» Problem
Beneath this instruction is a block of data; output from it exactly the lines that run from the one containing "theorem dropMember_mv (x0" through the one containing "(intro c3; clear_value c3)", inclusive.
(Entries shown)
-- ==== Sys2Proof/Laws/FrameEpochOps.lean ====
section
/-! SUPPORT. What each operation of Machine/EpochOps.lean may change, one lemma an operation (`<name>_mv`): the components its
mask names, and nothing else of the state. -/

namespace Sys2Proof.Machine

theorem markGranule_mv (x0 : State) (x1 : Nat) (x2 : Nat) : Moves 65536 x0 (markGranule x0 x1 x2) := by
  unfold markGranule
  with_reducible refine Moves.ite ?_ ?_
  with_reducible exact Moves.refl _ _
  with_reducible exact Moves.mk' (m := 65536) (Moves.refl _ _) (.inr rfl) (.inr rfl) (.inr rfl) (.inr rfl) (.inr rfl) (.inr rfl) (.inr rfl) (.inr rfl) (.inr rfl) rfl rfl (.inr rfl) (.inr rfl) (.inr rfl) (.inl rfl) (.inr rfl) (.inr rfl) (.inr rfl) (.inr rfl) (.inr rfl) (.inr rfl) (.inr rfl) (.inr rfl) (.inr rfl) (.inr rfl) (.inr rfl) (.inr rfl)

theorem tagWrite_mv (x0 : State) (x1 : Option Nat) (x2 : Nat) : Moves 65536 x0 (tagWrite x0 x1 x2) := by
  unfold tagWrite
  with_reducible refine Moves.step ?_ (markGranule_mv _ _ _) rfl
  with_reducible exact Moves.refl _ _

theorem dropMember_mv (x0 : State) (x1 : Member) : Moves 66032 x0 (dropMember x0 x1) := by
  unfold dropMember
  with_reducible refine Moves.ite ?_ ?_
  lift_lets
  (intro c2; clear_value c2)
  (intro c3; clear_value c3)
  (intro s4; refine Moves.cut (P := Moves 66032 x0 s4) ?_ ?_; rotate_left; intro h4; clear_value s4)
  (intro c5; clear_value c5)
  (intro s6; refine Moves.cut (P := Moves 66032 x0 s6) ?_ ?_; rotate_left; intro h6; clear_value s6)
  with_reducible refine Moves.step ?_ (raiseJ_mv _ _ _ _ _ _) rfl
  assumption
  with_reducible exact Moves.mk' (m := 66032) (Moves.refl _ _) (.inl rfl) (.inl rfl) (.inl rfl) (.inl rfl) (.inl rfl) (.inr rfl) (.inr rfl) (.inr rfl) (.inr rfl) rfl rfl (.inr rfl) (.inr rfl) (.inr rfl) (.inl rfl) (.inr rfl) (.inr rfl) (.inr rfl) (.inr rfl) (.inr rfl) (.inr rfl) (.inr rfl) (.inr rfl) (.inr rfl) (.inr rfl) (.inr rfl) (.inr rfl)
  subst s4
  with_reducible exact Moves.mk' (m := 66032) (Moves.refl _ _) (.inl rfl) (.inl rfl) (.inl rfl) (.inl rfl) (.inl rfl) (.inr rfl) (.inr rfl) (.inr rfl) (.inr rfl) rfl rfl (.inr rfl) (.inr rfl) (.inr rfl) (.inl rfl) (.inr rfl) (.inr rfl) (.inr rfl) (.inr rfl) (.inr rfl) (.inr rfl) (.inr rfl) (.inr rfl) (.inr rfl) (.inr rfl) (.inr rfl) (.inr rfl)
  subst s6
  with_reducible exact Moves.mk' (m := 66032) (by assumption) (.inl rfl) (.inl rfl) (.inl rfl) (.inl rfl) (.inl rfl) (.inr rfl) (.inr rfl) (.inr rfl) (.inr rfl) rfl rfl (.inr rfl) (.inr rfl) (.inr rfl) (.inl rfl) (.inr rfl) (.inr rfl) (.inr rfl) (.inr rfl) (.inr rfl) (.inr rfl) (.inr rfl) (.inr rfl) (.inr rfl) (.inr rfl) (.inr rfl) (.inr rfl)

end Sys2Proof.Machine
end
(End Entries shown)
» Task result
theorem dropMember_mv (x0 : State) (x1 : Member) : Moves 66032 x0 (dropMember x0 x1) := by
  unfold dropMember
  with_reducible refine Moves.ite ?_ ?_
  lift_lets
  (intro c2; clear_value c2)
  (intro c3; clear_value c3)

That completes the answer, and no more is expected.